Report each line of the data below in which "exact" appears.
Material to process START
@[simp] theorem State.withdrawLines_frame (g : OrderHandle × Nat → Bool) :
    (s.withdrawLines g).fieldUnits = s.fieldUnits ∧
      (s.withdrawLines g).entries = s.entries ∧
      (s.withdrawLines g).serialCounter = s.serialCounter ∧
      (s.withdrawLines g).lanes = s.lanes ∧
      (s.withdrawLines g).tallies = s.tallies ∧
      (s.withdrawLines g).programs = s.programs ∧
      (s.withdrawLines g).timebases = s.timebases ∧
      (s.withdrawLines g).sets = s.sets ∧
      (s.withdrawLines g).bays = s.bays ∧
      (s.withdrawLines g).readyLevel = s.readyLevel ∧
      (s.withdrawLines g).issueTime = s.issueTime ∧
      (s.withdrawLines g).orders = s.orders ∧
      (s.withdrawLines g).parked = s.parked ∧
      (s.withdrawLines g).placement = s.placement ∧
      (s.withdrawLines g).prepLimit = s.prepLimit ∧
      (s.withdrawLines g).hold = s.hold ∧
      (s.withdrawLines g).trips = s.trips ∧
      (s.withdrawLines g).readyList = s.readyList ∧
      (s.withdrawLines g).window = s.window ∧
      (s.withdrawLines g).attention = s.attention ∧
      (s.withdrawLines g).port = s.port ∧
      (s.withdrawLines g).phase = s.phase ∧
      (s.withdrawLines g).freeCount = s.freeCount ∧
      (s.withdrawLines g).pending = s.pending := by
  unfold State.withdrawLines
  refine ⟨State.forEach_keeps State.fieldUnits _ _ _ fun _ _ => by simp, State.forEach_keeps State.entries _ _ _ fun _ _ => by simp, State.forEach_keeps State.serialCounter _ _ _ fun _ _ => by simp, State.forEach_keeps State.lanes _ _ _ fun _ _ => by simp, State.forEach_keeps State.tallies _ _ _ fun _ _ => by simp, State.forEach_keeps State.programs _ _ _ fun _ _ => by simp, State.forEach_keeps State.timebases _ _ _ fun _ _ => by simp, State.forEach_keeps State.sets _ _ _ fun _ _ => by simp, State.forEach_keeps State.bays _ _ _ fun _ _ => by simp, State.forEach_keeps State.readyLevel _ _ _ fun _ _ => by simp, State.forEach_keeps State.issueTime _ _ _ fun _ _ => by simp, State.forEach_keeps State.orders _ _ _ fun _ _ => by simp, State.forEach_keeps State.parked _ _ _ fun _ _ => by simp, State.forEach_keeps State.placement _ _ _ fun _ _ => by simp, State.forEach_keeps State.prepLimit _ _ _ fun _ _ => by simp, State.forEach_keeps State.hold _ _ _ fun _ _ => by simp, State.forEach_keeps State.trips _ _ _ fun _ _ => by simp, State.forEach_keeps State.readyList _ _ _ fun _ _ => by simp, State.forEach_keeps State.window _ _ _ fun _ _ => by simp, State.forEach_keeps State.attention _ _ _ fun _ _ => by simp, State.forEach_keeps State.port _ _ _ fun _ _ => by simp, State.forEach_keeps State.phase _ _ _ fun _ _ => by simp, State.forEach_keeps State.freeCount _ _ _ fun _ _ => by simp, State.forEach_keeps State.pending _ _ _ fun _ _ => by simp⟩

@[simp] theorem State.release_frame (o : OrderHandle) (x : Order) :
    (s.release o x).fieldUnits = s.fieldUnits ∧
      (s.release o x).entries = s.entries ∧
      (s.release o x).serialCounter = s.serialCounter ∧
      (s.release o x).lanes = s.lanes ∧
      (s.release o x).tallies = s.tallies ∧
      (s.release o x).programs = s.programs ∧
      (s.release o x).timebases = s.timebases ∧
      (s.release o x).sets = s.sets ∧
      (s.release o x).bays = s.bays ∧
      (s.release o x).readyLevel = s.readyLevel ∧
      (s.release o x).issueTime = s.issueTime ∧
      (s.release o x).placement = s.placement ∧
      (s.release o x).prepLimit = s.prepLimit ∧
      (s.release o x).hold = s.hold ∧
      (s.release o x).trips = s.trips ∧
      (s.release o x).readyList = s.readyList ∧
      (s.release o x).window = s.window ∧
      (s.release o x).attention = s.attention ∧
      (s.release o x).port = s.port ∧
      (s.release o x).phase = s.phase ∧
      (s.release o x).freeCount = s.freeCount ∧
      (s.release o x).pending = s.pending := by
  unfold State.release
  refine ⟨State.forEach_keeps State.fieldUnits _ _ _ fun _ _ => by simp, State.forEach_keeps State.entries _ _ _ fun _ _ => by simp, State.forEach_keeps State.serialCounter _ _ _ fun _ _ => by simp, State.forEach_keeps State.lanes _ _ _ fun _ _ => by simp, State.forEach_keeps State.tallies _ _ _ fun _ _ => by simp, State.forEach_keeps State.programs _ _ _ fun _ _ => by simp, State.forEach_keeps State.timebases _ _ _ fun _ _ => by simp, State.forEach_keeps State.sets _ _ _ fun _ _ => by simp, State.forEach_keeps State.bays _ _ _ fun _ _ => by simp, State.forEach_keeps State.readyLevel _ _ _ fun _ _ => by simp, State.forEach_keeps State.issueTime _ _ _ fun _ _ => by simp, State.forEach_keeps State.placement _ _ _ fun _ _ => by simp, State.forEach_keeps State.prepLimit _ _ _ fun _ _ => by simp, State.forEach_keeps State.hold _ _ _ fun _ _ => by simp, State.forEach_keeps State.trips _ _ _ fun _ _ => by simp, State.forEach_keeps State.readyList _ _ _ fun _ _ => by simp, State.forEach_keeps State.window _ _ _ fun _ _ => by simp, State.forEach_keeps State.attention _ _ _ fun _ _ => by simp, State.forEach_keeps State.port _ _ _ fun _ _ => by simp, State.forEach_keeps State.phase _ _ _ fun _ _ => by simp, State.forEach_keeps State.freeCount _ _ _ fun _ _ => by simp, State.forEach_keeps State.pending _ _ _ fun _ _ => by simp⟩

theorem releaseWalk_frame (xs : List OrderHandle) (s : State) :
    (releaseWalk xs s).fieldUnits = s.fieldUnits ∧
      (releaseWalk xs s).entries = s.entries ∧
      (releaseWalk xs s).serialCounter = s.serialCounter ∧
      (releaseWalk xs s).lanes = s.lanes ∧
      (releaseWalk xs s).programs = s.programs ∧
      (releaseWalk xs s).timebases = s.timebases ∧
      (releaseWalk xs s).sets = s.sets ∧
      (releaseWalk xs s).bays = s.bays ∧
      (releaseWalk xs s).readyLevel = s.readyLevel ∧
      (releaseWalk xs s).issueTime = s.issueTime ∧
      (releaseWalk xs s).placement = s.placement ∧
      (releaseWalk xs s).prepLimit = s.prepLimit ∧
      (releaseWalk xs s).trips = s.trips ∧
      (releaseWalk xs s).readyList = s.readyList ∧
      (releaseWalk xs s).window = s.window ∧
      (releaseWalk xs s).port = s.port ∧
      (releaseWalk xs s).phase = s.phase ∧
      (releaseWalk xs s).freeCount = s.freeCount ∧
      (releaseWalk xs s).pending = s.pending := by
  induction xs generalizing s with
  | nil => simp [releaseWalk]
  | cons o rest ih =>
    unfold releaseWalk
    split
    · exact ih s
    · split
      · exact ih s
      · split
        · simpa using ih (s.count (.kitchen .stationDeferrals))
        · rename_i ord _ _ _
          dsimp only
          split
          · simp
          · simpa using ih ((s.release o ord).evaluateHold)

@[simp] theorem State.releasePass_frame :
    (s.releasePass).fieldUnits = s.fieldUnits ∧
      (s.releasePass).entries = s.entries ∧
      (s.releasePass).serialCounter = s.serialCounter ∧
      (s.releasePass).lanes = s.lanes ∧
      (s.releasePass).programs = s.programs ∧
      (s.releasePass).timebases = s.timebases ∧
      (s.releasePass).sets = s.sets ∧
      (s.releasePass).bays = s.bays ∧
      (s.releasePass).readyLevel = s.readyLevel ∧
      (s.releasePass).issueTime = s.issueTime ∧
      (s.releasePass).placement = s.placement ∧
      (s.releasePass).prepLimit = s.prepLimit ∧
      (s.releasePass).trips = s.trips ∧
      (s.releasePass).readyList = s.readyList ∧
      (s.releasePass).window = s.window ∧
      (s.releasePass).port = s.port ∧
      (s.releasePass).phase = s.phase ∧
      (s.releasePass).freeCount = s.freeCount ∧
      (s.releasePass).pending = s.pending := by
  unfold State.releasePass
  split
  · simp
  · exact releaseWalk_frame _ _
Material to process END
Result of this task:
    · exact ih s
      · exact ih s
  · exact releaseWalk_frame _ _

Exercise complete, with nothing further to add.